Trader handed community service for fly-tipping

A Market Trader has been ordered to serve 180 hours of community service after he dumped four gas bottles on Worksop’s high street.

Paul Marshall, a trader on Worksop Market, was found guilty of an offence of fly-tipping following a trial at Nottingham Magistrates’ Court on 5th July 2019.

As a result, he was ordered to complete a 12-month Community Order with 180 hours of unpaid work, in addition to paying a £750 contribution towards the Council’s prosecution and clean-up costs, as well as a Victim Surcharge of £85. Should Mr Marshall fail to pay the costs before 19th July, the court is able to seize his vehicle or send him to prison.

The Court heard that between 5pm and 5.30pm on 23rd May 2018, Marshall, of Crookes, Sheffield, deliberately dumped the gas bottles on a market stall located on Bridge Street, Worksop.

Entering a plea of not guilty, the 57-year-old claimed that the cylinders were not his and that they had been left under his stall at the start of the day.

However, Council Officers testified that as part of their routine market checks before, during and after the day’s market, there had been no gas bottles on any stalls prior to the start of the day’s market.

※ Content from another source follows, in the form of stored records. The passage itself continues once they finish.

-- ==== Sys2Proof/Laws/Store.lean ====
section
/-! SUPPORT. The bytes of the configuration store (R3, R39): every operation but the end of a store pulse, and the loss of VDD_AON
that finishes one, leaves them alone. -/

set_option linter.unusedSimpArgs false
set_option linter.unusedVariables false

namespace Sys2Proof.Laws

open Sys2Proof.Machine

variable {m : Memory}

/-- What is kept holds the store. -/
theorem store_trans {s t : State} (h : t.kept = s.kept) (hs : s.cfg.store = m) : t.cfg.store = m := by
  simp only [kept_def, keptOf, Prod.mk.injEq] at h
  rw [h.2.2.1]; exact hs

/-- A store command is accepted or refused before its pulse changes a byte. -/
theorem progCtlWrite_store (mid : Mid) (v : Word) (s : State) (h : s.cfg.store = m) :
    (progCtlWrite mid v s).cfg.store = m := by
  unfold progCtlWrite
  dsimp only
  split
  · exact h
  · split
    · exact h
    · exact h

theorem rsramAccess_store (w : Option Word) (s : State) (h : s.cfg.store = m) : (rsramAccess w s).1.cfg.store = m := by
  have key : ∀ t : State, (if t.flag F.AON_RSRAM_ADDR_AUTO_INC then
      t.fset F.AON_RSRAM_ADDR_ADDR (t.fget F.AON_RSRAM_ADDR_ADDR + 1) else t).kept = t.kept := by
    intro t; split
    · exact fset_kept _ _ _ _ _
    · rfl
  unfold rsramAccess
  dsimp only
  refine store_trans (key _) ?_
  cases w with
  | none => exact h
  | some v => exact h

theorem holdC_store (source : Nat) (mid : Mid) (deferred keepLocks : Bool) (s : State) (h : s.cfg.store = m) :
    (holdC source mid deferred keepLocks s).cfg.store = m := by
  unfold holdC
  dsimp only
  generalize hx : ((recordReset source 1 mid (if source = 3 then s else leaveAll 3 s)).finc F.RST_COUNT_C_COUNT 1).fset
    F.RST_STATUS_DEFERRED (b2n deferred) = x
  have hk : x.kept = s.kept := by
    rw [← hx, fset_kept, finc_kept, recordReset_kept, ite_kept, leaveAll_kept, ite_self]
  generalize hy : (if keepLocks then locksC x else { x with locks := Vector.replicate 256 lockReset }) = y
  have hk2 : y.kept = s.kept := by
    rw [← hy, ite_kept, locksC_kept]
    split
    · exact hk
    · exact hk
  have hm : y.cfg.store = m := store_trans hk2 h
  exact store_trans (watchRefclk_kept _) hm

theorem takeHold_store (s : State) (h : s.cfg.store = m) : (takeHold s).cfg.store = m := by
  unfold takeHold
  split
  · exact h
  · rename_i q rest hq
    have h' : (s.modRst (fun r => { r with waiting := rest })).cfg.store = m := store_trans (modRst_kept _ _) h
    dsimp only
    split
    · split
      · exact h
      · split
        · exact h'
        · exact holdC_store _ _ _ _ _ h'
    · split
      · exact h
      · split
        · exact h'
        · exact holdC_store _ _ _ _ _ h'
    · exact store_trans (holdT_kept _ _ _) h'
    · split
      · exact store_trans (funcStart_kept _ _) h'
      · exact h'
    · split
      · exact store_trans (resetL_kept _ _ _ _ _) h'
      · exact h'

theorem exitDone_store (s : State) (h : s.cfg.store = m) : (exitDone s).cfg.store = m := by
  unfold exitDone
  split
  · split
    · refine store_trans ((watchSupply_kept _).trans ((watchRefclk_kept _).trans (modPwr_kept _ _ rfl))) ?_
      exact h
    · exact store_trans (watchSupply_kept _) (holdC_store _ _ _ _ _ h)
  · dsimp only
    refine store_trans (foldl_kept _ _ _ (fun t p => startTraining_kept _ _)) ?_
    exact store_trans ((watchRefclk_kept _).trans ((modPwr_kept _ _ rfl).trans (enterState_kept _ _))) h
  · exact h

/-! ## Register accesses -/

theorem cfgWrite_store (mid : Mid) (r : RegId) (k : Nat) (v : Word) (s : State) (h : s.cfg.store = m) :
    (cfgWrite mid r k v s).cfg.store = m := by
  have hc : (calDisarm mid s).cfg.store = m := store_trans (calDisarm_kept _ _) h
  unfold cfgWrite
  split
  · exact store_trans (writePlain_kept _ _ _ _ _) h
  · exact progCtlWrite_store _ _ _ h
  · exact store_trans (calUnlockWrite_kept _ _ _) h
  · exact store_trans (activateWrite_kept _ _) hc
  · exact store_trans (flagWrite_kept _ _ _ _ _) hc
  · exact store_trans (writePlain_kept _ _ _ _ _) hc

theorem aonWrite_store (mid : Mid) (r : RegId) (k : Nat) (v : Word) (s : State) (h : s.cfg.store = m) :
    (aonWrite mid r k v s).cfg.store = m := by
  unfold aonWrite
  split
  · exact store_trans (resetCommand_kept _ _ _) h
  · exact store_trans (wdogWrite_kept _ _) h
  · exact store_trans (pwrCtlWrite_kept _ _ _) h
  · split
    · exact h
    · exact h
  · exact rsramAccess_store _ _ h
  · exact store_trans (bindWrite_kept _ _ _) h
  · exact store_trans (timCtlWrite_kept _ _) h
  · exact store_trans (timSetGo_kept _ _) h
  · exact store_trans (clearFaults_kept _ _) h
  · exact store_trans (firstInfoWrite_kept _ _) h
  · exact store_trans (injectFault_kept _ _ _) h
  · exact store_trans (writePlain_kept _ _ _ _ _) h

theorem writeAt_store (mid : Mid) (off : Nat) (r : RegId) (i k : Nat) (v : Word) (s : State) (h : s.cfg.store = m) :
    (writeAt mid off r i k v s).cfg.store = m := by
  have hl : (whileLive mid off s).kept = s.kept := kept_of_still (whileLive_still _ _ _)
  unfold writeAt
  split
  · split
    · exact store_trans (portWrite_kept _ _ _ hl) h
    · exact store_trans hl h
  · split
    · exact cfgWrite_store _ _ _ _ _ h
    all_goals first
      | with_reducible exact aonWrite_store _ _ _ _ _ h
      | with_reducible exact store_trans (nicWrite_kept _ _ _ _ _ _ _) h
      | with_reducible exact store_trans (chipWrite_kept _ _ _ _ _ _) h
      | with_reducible exact store_trans (portWrite_kept _ _ _ (netWrite_kept _ _ _ _ _)) h

theorem writeReg_store (mid : Mid) (off : Nat) (v : Word) (s : State) (h : s.cfg.store = m) :
    (writeReg mid off v s).cfg.store = m := by
  unfold writeReg
  split
  · exact writeAt_store _ _ _ _ _ _ _ h
  · exact h

theorem readAt_store (mid : Mid) (r : RegId) (i k : Nat) (s : State) (h : s.cfg.store = m) :
    (readAt mid r i k s).1.cfg.store = m := by
  unfold readAt
  split
  · exact store_trans (modLock_kept _ _ _) h
  · exact rsramAccess_store _ _ h
  · exact store_trans (dbgRead_kept _ _) h
  · dsimp only
    split
    · exact store_trans (setWord_kept _ _ _ _ _) h
    · exact h

theorem readReg_store (mid : Mid) (off : Nat) (s : State) (h : s.cfg.store = m) :
    (readReg mid off s).1.cfg.store = m := by
  unfold readReg
  split
  · exact readAt_store _ _ _ _ _ h
  · exact h

theorem readOut_store (mid : Mid) (off : Nat) (s : State) (h : s.cfg.store = m) : (readOut mid off s).cfg.store = m := by
  unfold readOut
  exact store_trans (emit_kept _ _) (readReg_store _ _ _ h)

theorem peekReg_store (mid : Mid) (off : Nat) (s : State) (h : s.cfg.store = m) : (peekReg mid off s).1.cfg.store = m := by
  unfold peekReg
  split
  · exact h
  · exact h
  · dsimp only
    split
    · exact store_trans (dbgRead_kept _ _) h
    · exact h
  · exact h
  · exact h

theorem writeForm_store (mid : Mid) (off : Nat) (v : Word) (s : State) (h : s.cfg.store = m) :
    (writeForm mid off v s).cfg.store = m := by
  unfold writeForm
  split
  · exact store_trans (msixWrite_kept _ _ _ _ _) h
  · split
    · exact writeReg_store _ _ _ _ h
    · exact store_trans (regAccessError_kept _ _ _ _) h

theorem readForm_store (mid : Mid) (off len : Nat) (s : State) (h : s.cfg.store = m) :
    (readForm mid off len s).cfg.store = m := by
  unfold readForm
  split
  · exact store_trans (emit_kept _ _) h
  · split
    · exact readOut_store _ _ _ h
    · split
      · exact store_trans (emit_kept _ _) (peekReg_store _ _ _ h)
      · exact store_trans (regAccessError_kept _ _ _ _) h

theorem applyPreset_store (s : State) (e : Nat × Word) (h : s.cfg.store = m) : (applyPreset s e).cfg.store = m := by
  unfold applyPreset
  split
  · exact store_trans (msixWrite_kept _ _ _ _ _) h
  · split
    · split
      · exact h
      · exact writeAt_store _ _ _ _ _ _ _ h
    · exact h

theorem foldl_store {α : Type} (f : State → α → State) (l : List α) (s : State)
    (hf : ∀ t x, t.cfg.store = m → (f t x).cfg.store = m) (h : s.cfg.store = m) : (l.foldl f s).cfg.store = m := by
  induction l generalizing s with
  | nil => exact h
  | cons a l ih => exact ih _ (hf _ _ h)

theorem commitImage_store (s : State) (h : s.cfg.store = m) : (commitImage s).cfg.store = m := by
  unfold commitImage
  split
  · rename_i slot img heq
    split
    · exact h
    · dsimp only
      refine store_trans (foldl_kept _ _ _ (fun t p => startTraining_kept _ _)) ?_
      generalize hx : (fuseRates s.impl.grade5 img).presets.foldl applyPreset _ = x
      have hm : x.cfg.store = m := by
        rw [← hx]
        exact foldl_store _ _ _ applyPreset_store h
      split
      · exact store_trans (asyncChip_kept _ _ _ _) hm
      · exact hm
  · exact h

theorem busWrite_store (mid : Mid) (off : Nat) (v : Word) (s : State) (h : s.cfg.store = m) :
    (busWrite mid off v s).cfg.store = m := by
  unfold busWrite
  split
  · exact writeForm_store _ _ _ _ h
  · exact h

theorem busRead_store (mid : Mid) (off : Nat) (s : State) (h : s.cfg.store = m) :
    (busRead mid off s).1.cfg.store = m := by
  unfold busRead
  split
  · exact h
  · split
    · exact h
    · exact readReg_store _ _ _ h

theorem agentServe_store (p : Packet) (s : State) (h : s.cfg.store = m) : (agentServe p s).cfg.store = m := by
  have ha : ∀ (op st : Nat) (v : Word) (t : State), t.cfg.store = m → (agentAnswer p op st v t).cfg.store = m :=
    fun _ _ _ _ ht => store_trans (agentAnswer_kept _ _ _ _ _) ht
  unfold agentServe
  dsimp only
  split
  · split
    · exact ha _ _ _ _ (store_trans (tookFree_kept _) h)
    · exact ha _ _ _ _ (store_trans (emit_kept _ _) (busRead_store _ _ _ h))
  · split
    · exact ha _ _ _ _ (store_trans (tookFree_kept _) h)
    · exact ha _ _ _ _ (store_trans (tookFree_kept _) (busWrite_store _ _ _ _ h))
  · exact h

theorem agentTake_store (p : Packet) (s : State) (h : s.cfg.store = m) : (agentTake p s).cfg.store = m := by
  unfold agentTake
  split
  · exact agentServe_store _ _ h
  · split
    · exact h
    · exact store_trans ((agentAnswer_kept _ _ _ _ _).trans (tookFree_kept _)) h

theorem agentCycle_store (s : State) (h : s.cfg.store = m) : (agentCycle s).cfg.store = m := by
  unfold agentCycle
  split
  · exact h
  · split
    · exact h
    · exact agentServe_store _ _ h

theorem mgmtArrive_store (write : Bool) (ip : IntPort) (s : State) (h : s.cfg.store = m) :
    (mgmtArrive write ip s).cfg.store = m := by
  unfold mgmtArrive
  split
  · exact h
  · split
    · exact h
    · dsimp only
      have ht := store_trans (takeEject_kept ip ‹InPacket› s) h
      have hn : ∀ (n : Nat) (t : State), t.cfg.store = m → (nicSlot n t).cfg.store = m :=
        fun n t h => store_trans (kept_of_still (nicSlot_still _ _)) h
      split
      · exact hn _ _ (store_trans (pmcAdd_kept _ _ _ _) ht)
      · split
        · exact store_trans (kept_of_still (discardPkt_still _ _)) ht
        · split
          · exact hn _ _ (store_trans (kept_of_still (countMgmt_still _)) ht)
          · split
            · exact hn _ _ ht
            · exact agentTake_store _ _ (hn _ _ ht)

theorem jtagAccess_store (dr : BitVec 92) (s : State) (h : s.cfg.store = m) : (jtagAccess dr s).cfg.store = m := by
  unfold jtagAccess
  split
  · exact h
  · dsimp only
    split
    · exact busWrite_store 1#8 _ _ _ h
    · exact busRead_store 1#8 _ _ h

theorem smbWriteGo_store (bytes : Bytes) (s : State) (h : s.cfg.store = m) : (smbWriteGo bytes s).cfg.store = m := by
  unfold smbWriteGo
  split
  · exact h
  · dsimp only
    split
    · exact h
    · exact store_trans (smbAdvance_kept _) (store_trans (smbSet_kept _ _) (busWrite_store _ _ _ _ h))

theorem smbReadGo_store (s : State) (h : s.cfg.store = m) : (smbReadGo s).cfg.store = m := by
  unfold smbReadGo
  dsimp only
  split
  · exact h
  · refine store_trans (smbAdvance_kept _) (store_trans (smbSet_kept _ _) ?_)
    exact busRead_store _ _ _ h

end Sys2Proof.Laws
end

The same officer also stated that they had seen four gas bottles underneath Mr Marshall’s stall during the day.

In addition, the court was presented with images captured on CCTV that showed Mr Marshall placing four gas bottles on a market stall approximately 60 meters away from where he had been trading that day.

Mr Marshall had previously been given the opportunity to pay a Fixed Penalty Notice of £400. However, this was not paid within the allotted time and the matter proceeded to court by way of a prosecution.

Cllr Julie Leigh, Cabinet Member for Neighbourhoods at Bassetlaw District Council, said: “Bassetlaw District Council is committed to tackling fly-tipping and this outcome shows that should cases make it to prosecution, the courts are willing to hand out more serious penalties that extend beyond fines. Indeed, the court felt that because this deliberate disposal of waste created a risk to public safety, it was serious enough to hand down a community penalty.

“This is another example of how the Council is tackling fly-tipping in our district. There are no excuses or justification for fly-tipping. Our message is clear - it’s your rubbish and your responsibility, please dispose of it in the correct way.”